Vita cover. Photo of the artist: Ernest Oliveri; cover design: Karen Freedman
A Life in Art
A Dialogue with Joanne Mattera
by Deanna Sirlin
Joanne Mattera is a painter dedicated to color. Mattera’s luminous paintings are built from layers of translucent and saturated color that transition from one hue to another. Her current exhibition, From Dawn To Dusk, at ODETTA is a series of 18 x 18 inch square panels hung in a line that wraps around the gallery walls to suggest the movement of light as it changes though out the day. Exhibited in this manner, these abstractions give the work a connection to the natural world, one that Mattera has studied for decades in relation to color.
Much like the line of paintings in her current exhibition at ODETTA, Mattera began to see her life as a series of “vignettes." She decided to write down her past and how her upbringing led her to the life as an artist in her book, Vita: A Memoir Growing Up Italian, Coming Out and Making a Life in Art. Her writing and archival photos provide both an intimate look at her personal history and a time capsule of growing up in an immigrant family in New England during the fifties and sixties.
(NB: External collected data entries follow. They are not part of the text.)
-- ==== Sys2Proof/Machine/GwMbx.lean ====
section
/-! DEFINITION. Rows 219 to 228: the commands for mailbox channels, rings, the Witness unit and security, and replies that are
retried (16, Table 16.9, R439; 15 R421, R423, R434, R599; 20 R542, R545, R549; 21 R559, R564, R565). -/

namespace Sys2Proof.Machine

/-- The receiver a code names (15 R421). -/
def rcvOf (n : Nat) : Rcv := if n = 0 then .mgmtCore else if n = 1 then .chaviHost else if n = 2 then .mgmtNet else .fabricPeer

/-- CHANNEL_CONFIGURE (15 R421, R599): a held message stays; it applies to writes after completion. -/
def execChannelConfigure (h : CmdHdr) (ch rcv flags smatch rdest rchan : Nat) (s : State) : Res :=
  gwCommand (.channelConfigure h ch rcv flags smatch rdest rchan) h 0x0701 true 0 (objChan ch) (fun s =>
    if nChans s ≤ ch ∨ 3 < rcv ∨ 7 < flags ∨ 1024 ≤ rchan ∨ (rcv ≠ 3 ∧ (rdest ≠ 0 ∨ rchan ≠ 0)) ∨ (2 ≤ rcv ∧ ch < secureEnd s) then
      .now .cmdIllegal [] [] s
    else .after s (fun s => s.setChan ch { s.chan ch with
      rcv := rcvOf rcv, shared := bit flags 0, classMatch := bit flags 1, enabled := bit flags 2, smatch := smatch
      rdest := rdest, rchan := rchan })) s

/-! Rings (15 R423, R434). -/

/-- SLOTS, NOTIFY, DBCHAVI, DBSRC and TMO within Table 15.7. -/
def ringFields (slots notify dbchavi : Nat) (dbsrc : List (Nat × Nat)) (tmo : Nat) : Bool :=
  decide (slots < 256) && decide (notify ≤ 1) && decide (dbchavi ≤ 1) && dbsrc.length == 2
    && dbsrc.all (fun p => decide (p.1 < 65536) && decide (p.2 < 65536)) && decide (tmo < 2 ^ 40)

/-- A ring's base: aligned to its size, in regions 0x1 to 0x4, mapped (15 R423). -/
def ringBase (s : State) (a n : Nat) : Bool :=
  a % n == 0 && decide (1 ≤ a / 2 ^ 44) && decide (a / 2 ^ 44 ≤ 4) && place s a != .unmapped && place s (a + n - 1) != .unmapped

/-- The extents of a ring in memory. -/
def ringExtents (mem : Bool) (rq cq n : Nat) : List (Nat × Nat) := (rq, n) :: (if mem then [(cq, n)] else [])

/-- RING_CREATE (15 R423, R434; 16 R445; 17 R483). -/
def execRingCreate (h : CmdHdr) (ring owner slots log2 cqtarget cqchan notify dbchavi rq cq : Nat) (dbsrc : List (Nat × Nat)) (tmo : Nat)
    (s : State) : Res :=
  gwCommand (.ringCreate h ring owner slots log2 cqtarget cqchan notify dbchavi rq cq dbsrc tmo) h 0x0702 false 0 (objRing ring) (fun s =>
    let n := 64 * 2 ^ log2
    let mem := cqtarget == 0
    let gs := ringExtents mem rq cq n
    if 65536 ≤ ring ∨ 12 ≤ owner ∨ 12 < log2 ∨ 1 < cqtarget ∨ ringFields slots notify dbchavi dbsrc tmo = false
        ∨ (mem = true ∧ cqchan ≠ 0) ∨ (mem = false ∧ (cq ≠ 0 ∨ nChans s ≤ cqchan)) ∨ gs.any (fun g => !ringBase s g.1 g.2) then
      .now .cmdIllegal [] [] s
    else if gs.any (fun g => rangeAbsent s g.1) then .now .unitAbsent [] [] s
    else if gs.any (fun g => !extentClaimed s g.1 g.2) then .now .memUnclaimed [] [] s
    else if (s.ring ring).isSome then .now .unitBusy [] [] s
    else if 8192 ≤ countIf (fun p => p.2.owner == owner) s.rings.rings then .now .capacityShort [] [] s
    else if rowIsOut s owner ∨ (List.range 8).any (fun c => bit slots c && (prmPos s owner c).isNone) then .now .unitRetired [] [] s
    else if rowIsDark s owner then .now .rowDark [] [] s
    else
      let s := if mem ∧ accessCode s true cq n = .ok then memZero s cq n else s
      let g : RqRing := { owner := owner, slots := BitVec.ofNat 8 slots, log2size := log2, rqBase := rq, cqBase := cq
                          cqChan := if mem then none else some cqchan, notify := notify == 1, dbChavi := dbchavi == 1, dbSrc := dbsrc, tmo := tmo }
      .now .ok [] [] (ringsCheck (s.modRings (fun m => { m with rings := mset m.rings ring g })))) s

/-- A ring that still holds something: entries, requests, or completions (15 R434; 18 R488; 20 R541). -/
def ringBusy (s : State) (n : Nat) (g : RqRing) : Bool :=
  !g.failed && (g.count != 0 || !g.out.isEmpty || !g.held.isEmpty || witCount s n != 0)

/-- RING_DESTROY (15 R434; 17 R483; 18 R488). -/
def execRingDestroy (h : CmdHdr) (ring : Nat) (s : State) : Res :=
  gwCommand (.ringDestroy h ring) h 0x0703 false 0 (objRing ring) (fun s =>
    match s.ring ring with
    | none => .now .ringUnknown [] [] s
    | some g =>
      if ringBusy s ring g then .now .unitBusy [] [] s
      else .now .ok [] [] (s.modRings (fun m => { m with rings := mdel m.rings ring }))) s

/-- RING_MODIFY (15 R434). -/
def execRingModify (h : CmdHdr) (ring slots notify dbchavi : Nat) (dbsrc : List (Nat × Nat)) (tmo : Nat) (s : State) : Res :=
  gwCommand (.ringModify h ring slots notify dbchavi dbsrc tmo) h 0x0704 false 0 (objRing ring) (fun s =>
    if ringFields slots notify dbchavi dbsrc tmo = false then .now .cmdIllegal [] [] s
    else if (s.ring ring).isNone then .now .ringUnknown [] [] s
    else .now .ok [] [] (s.modRing ring (fun g => { g with
      slots := BitVec.ofNat 8 slots, notify := notify == 1, dbChavi := dbchavi == 1, dbSrc := dbsrc, tmo := tmo }))) s

/-! The Witness unit (20 R542, R545, R549). -/

/-- WITNESS_RING's fields when it opens a ring (20 R542). -/
def witLegal (s : State) (pred flags n thr base len : Nat) : Bool :=
  let fin : Bool := match f32Val thr with | .fin _ _ => true | _ => false
  (base / 2 ^ 44 == 3 || base / 2 ^ 44 == 4) && base % 2 ^ 21 == 0 && len % 2 ^ 21 == 0 && decide (2 ^ 22 ≤ len) && decide (len ≤ 2 ^ 38)
    && base / 2 ^ 44 == (base + len - 1) / 2 ^ 44 && localUnit base == localUnit (base + len - 1)
    && place s base != .unmapped && place s (base + len - 1) != .unmapped
    && decide (1 ≤ pred) && decide (pred < 16) && decide (flags < 4)
    && (if bit pred 0 then fin else thr == 0) && (if bit pred 3 then n != 0 else n == 0) && decide (n < 2 ^ 32)

/-- The body of the OPEN entry (20, Table 20.10). -/
def openBody (s : State) (pred flags n thr base len : Nat) : List Byte :=
  leBytes 16 s.eeprom.ident.serial ++ leBytes 4 s.boot.bootNo ++ leBytes 1 pred ++ leBytes 1 flags ++ leBytes 2 0 ++ leBytes 4 n
    ++ leBytes 4 thr ++ leBytes 8 base ++ leBytes 8 len ++ Config.attestKey s.fuse.seed

/-- The ring as it is opened, its OPEN entry waiting to be written. -/
def witOpened (s : State) (pred flags n thr base len : Nat) : WitRing :=
  { pred := BitVec.ofNat 4 pred, stall := bit flags 0, cert := bit flags 1, n := n, thr := thr, base := base, len := len
    sealTb := s.tb, buf := [{ kind := 4, tb := s.tb, body := openBody s pred flags n thr base len }] }

/-- Opening a ring (20 R542, R545): pages claimed, the control line zero, the OPEN entry next. -/
def witOpenGo (w pred flags n thr base len : Nat) (s : State) : Done :=
  let s := claimPages (pagesOf s base len) s
  let s := s.modWring w (fun _ => witOpened s pred flags n thr base len)
  match accessCode s true base 64 with
  | .ok => .later wOpen w (memZero s base 64)
  | c => .now c [] [] (witFail w c s)

/-- WITNESS_RING (20 R542, R545). -/
def execWitnessRing (h : CmdHdr) (w pred flags n thr base len : Nat) (s : State) : Res :=
  gwCommand (.witnessRing h w pred flags n thr base len) h 0x0901 false 0 (objWit w) (fun s =>
    if 16 ≤ w ∨ (len ≠ 0 ∧ witLegal s pred flags n thr base len = false) then .now .cmdIllegal [] [] s
    else if hasWitness s = false ∨ (len ≠ 0 ∧ rangeAbsent s base = true) then .now .unitAbsent [] [] s
    else if len = 0 then
      match (s.wring w).st with
      | .opened => .later wClose w (witClose w s)
      | .failed => .now .ok [] [] (s.modWring w (fun g => { g with st := .closed }))
      | _ => .now .unitBusy [] [] s
    else if (s.wring w).st ≠ .closed ∨ (pagesOf s base len).any (fun k => s.mem.claimed.contains k || (pageEnt s k).st == .borrowed) then
      .now .unitBusy [] [] s
    else witOpenGo w pred flags n thr base len s) s

/-- WITNESS_SEAL (20 R549). -/
def execWitnessSeal (h : CmdHdr) (w : Nat) (s : State) : Res :=
  gwCommand (.witnessSeal h w) h 0x0902 false 0 (objWit w) (fun s =>
    if 16 ≤ w then .now .cmdIllegal [] [] s
    else if hasWitness s = false then .now .unitAbsent [] [] s
    else if (s.wring w).st ≠ .opened then .now .unitBusy [] [] s
    else .later wSeal w (sealTrigger w (s.modWring w (fun g => { g with sealCmd := some false })))) s

/-! Security (21 R559, R564, R565). -/

/-- The header of a quote (21, Table 21.6). -/
def quoteHeader (s : State) (nonce : List Byte) : List Byte :=
  leBytes 4 0x5141444B ++ leBytes 2 1 ++ leBytes 1 s.sec.scope.toNat ++ leBytes 1 0 ++ leBytes 16 s.eeprom.ident.serial
    ++ leBytes 4 s.boot.bootNo ++ leBytes 4 (spnCaps s) ++ leBytes 8 s.tb ++ nonce ++ s.sec.mr ++ s.sec.baseMr
    ++ leBytes 8 ((s.sec.log.head?.map (·.index)).getD 0) ++ leBytes 4 s.sec.log.length
    ++ leBytes 1 (s.fuse.keyProg.toNat + 16 * s.fuse.keyRev.toNat) ++ List.replicate 11 0
    ++ Config.identKey s.fuse.seed ++ Config.attestKey s.fuse.seed ++ List.replicate 32 0

/-- ATTEST_QUOTE (21 R559): header and entries are taken as one copy, and the quote waits for its signature. -/
def execAttestQuote (h : CmdHdr) (nonce : List Byte) (s : State) : Res :=
  gwCommand (.attestQuote h nonce) h 0x0A01 false (384 + 96 * s.sec.log.length + 49856) 0 (fun s =>
    let body := quoteHeader s nonce ++ s.sec.log.flatMap MeasEnt.bytes
    .later wQuote s.gw.nextId (s.modSec (fun x => { x with quotes := x.quotes ++ [{ cmd := s.gw.nextId, resptr := h.resptr, body := body }] }))) s

/-- A fused key that images, tokens and records may use: programmed and not revoked (21 R556). -/
def keyUsable (s : State) (k : Nat) : Bool := s.fuse.keyProg.getLsbD k && !s.fuse.keyRev.getLsbD k

/-- The signature of bytes under FWKEYk. -/
def keySigned (s : State) (k : Nat) (l sig : List Byte) : Bool := Config.slhVerify (leBytes 64 (nth s.fuse.fwkeys k)) l sig

/-- The checks of a debug token, in order (21 R565, Table 21.8). -/
def tokenCheck (s : State) (t sig : List Byte) : Code :=
  let k := field t 6 1
  if t.length ≠ 128 ∨ sig.length ≠ 29792 ∨ field t 0 4 ≠ 0x5544444B ∨ field t 4 2 ≠ 1 ∨ 3 < k ∨ 7 < field t 7 1 ∨ (t.drop 0x48).any (· != 0) then .cmdIllegal
  else if field t 8 16 ≠ s.eeprom.ident.serial ∨ (t.drop 0x18).take 32 ≠ (Config.shake256 (Config.identKey s.fuse.seed)).take 32
      ∨ (t.drop 0x38).take 16 ≠ s.sec.chal then .tokenInvalid
  else if keyUsable s k = false then .keyRevoked
  else if keySigned s k t sig = false then .sigInvalid
  else .ok

/-- DEBUG_UNLOCK (21 R565): the token's scope joins the scope in force, and the token is measured. -/
def execDebugUnlock (h : CmdHdr) (token sig : List Byte) (s : State) : Res :=
  gwCommand (.debugUnlock h token sig) h 0x0A02 false 0 objDevice (fun s =>
    match tokenCheck s token sig with
    | .ok =>
      let sc := s.sec.scope ||| BitVec.ofNat 3 (field token 7 1)
      .now .ok [] [] (measure 0x07 (field token 7 1) 0 (Config.shake256 token) (s.modSec (fun x => { x with scope := sc })))
    | c => .now c [] [] s) s

/-- SLOT is the last unrevoked programmed key (21 R564). -/
def lastKey (s : State) (k : Nat) : Bool :=
  keyUsable s k && (List.range 4).all (fun j => j == k || !keyUsable s j)

/-- The checks of a revocation record, in order (21 R564). -/
def revokeCheck (s : State) (r sig : List Byte) : Code :=
  let slot := field r 6 1
  let k := field r 7 1
  if r.length ≠ 64 ∨ sig.length ≠ 29792 ∨ field r 0 4 ≠ 0x524B444B ∨ field r 4 2 ≠ 1 ∨ 3 < slot ∨ 3 < k
      ∨ (field r 8 16 ≠ 0 ∧ field r 8 16 ≠ s.eeprom.ident.serial) ∨ (r.drop 0x18).any (· != 0) then .cmdIllegal
  else if keyUsable s k = false then .keyRevoked
  else if keySigned s k r sig = false then .sigInvalid
  else if lastKey s slot then .cmdIllegal
  else .ok

/-- KEY_REVOKE (21 R564): the bit is blown, unless it already is, and the record measured. -/
def execKeyRevoke (h : CmdHdr) (record sig : List Byte) (s : State) : Res :=
  gwCommand (.keyRevoke h record sig) h 0x0A03 true 0 objDevice (fun s =>
    let slot := field record 6 1
    match revokeCheck s record sig with
    | .ok =>
      .now .ok [] [] (measure 0x08 slot 0 (Config.shake256 record) (s.modFuse (fun f => { f with keyRev := setBit f.keyRev slot })))
    | c => .now c [] [] s) s

/-- REPLY_RETRY (16 R439): reply i of those being retried, every 1 ms; after 1 s it is abandoned with a record. -/
def execReplyRetry (i : Nat) (s : State) : Res :=
  match s.gw.retries[i]? with
  | none => .next s
  | some x =>
    if gwServes s = false ∨ s.tb < x.since + 50000 * (x.tries + 1) then .next s
    else
      let drop (s : State) : State := s.modGw (fun g => { g with retries := g.retries.eraseIdx i })
      match mbxWrite x.rchan x.msg (gwStamp s) s with
      | (.mbxFull, _) =>
        if 999 ≤ x.tries then .next (errRecord { code := .mbxFull, unit := uMc (s.gw.running.getD 0), op := 0, detail := x.rchan } (drop s))
        else .next (s.modGw (fun g => { g with retries := g.retries.set i { x with tries := x.tries + 1 } }))
      | (_, t) => .next (drop t)

end Sys2Proof.Machine
end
As two artists who have written books about being women artists and who understand the significance of this experience in this time, we engaged in this dialogue this past summer.
Joanne Mattera in her Salem, Mass., studio circa 2006. Photo: Claudia Saimbert
Deanna Sirlin: Why did you write this memoir now, at this moment in your life?
Joanne Mattera: Thank you for asking me about the memoir, Deanna. I hadn’t intended to write my story. Occasionally, when I’d relate colorful anecdotes from my past, like go-go dancing my way through art school or the drug dealers coming to my door with guns, friends would say, “You’ve got to write a memoir.” Yeah, yeah, but who’s got the time?
However, in Summer 2018, after hearing the occupant of the White House demean immigrants for the thousandth time, I was moved to write about my Italian immigrant family—my maternal grandparents and aunts—and how the immigrant experience shaped me, long before my art school adventures. I spent much of my childhood with decent, hard-working people who may not have been fluent in English but were smart enough to have made their way in a new world. Grandpa Amedeo ran his own tailoring business; Grandma Annina raised seven children and shepherded her family through the Great Depression with pasta e faggioli (macaroni and beans). My two unmarried aunts, Lena and Antonette, lived with them. Both worked. The other five siblings, including my mother, went on to have families of their own.
Then in the interest of equal time I wrote about my father’s side of the family, which was more blue collar. Grandpa Antonio came over by himself as a stowaway. Grandma Giuseppina, whom I called Josephine, was one of five siblings who game over from Naples one by one. Everybody wazza takka laka thees, and yet Antonio built an auto-repair business from the ground up—twice, actually—and Giuseppina raised five children in a household where a couple of versions of Italian dialect were spoken, along with broken English, and the grammatically correct English my father and his siblings were learning in school.
As I wrote, the floodgates of memory opened. I gave myself over to writing the stories I remembered. The more I wrote, the more I remembered. And the more I remembered, the clearer those memories became. At some point I remember thinking, “This has to be a book.” It took me almost a year to produce it. (The painter, Karen Freedman, designed it.) As for why I undertook such a project at this moment in my life, I turned 70 that summer, so partly it was the milestone of a new decade. Also, I have no children, so my story stops with me. Who’s going to tell it if I don’t?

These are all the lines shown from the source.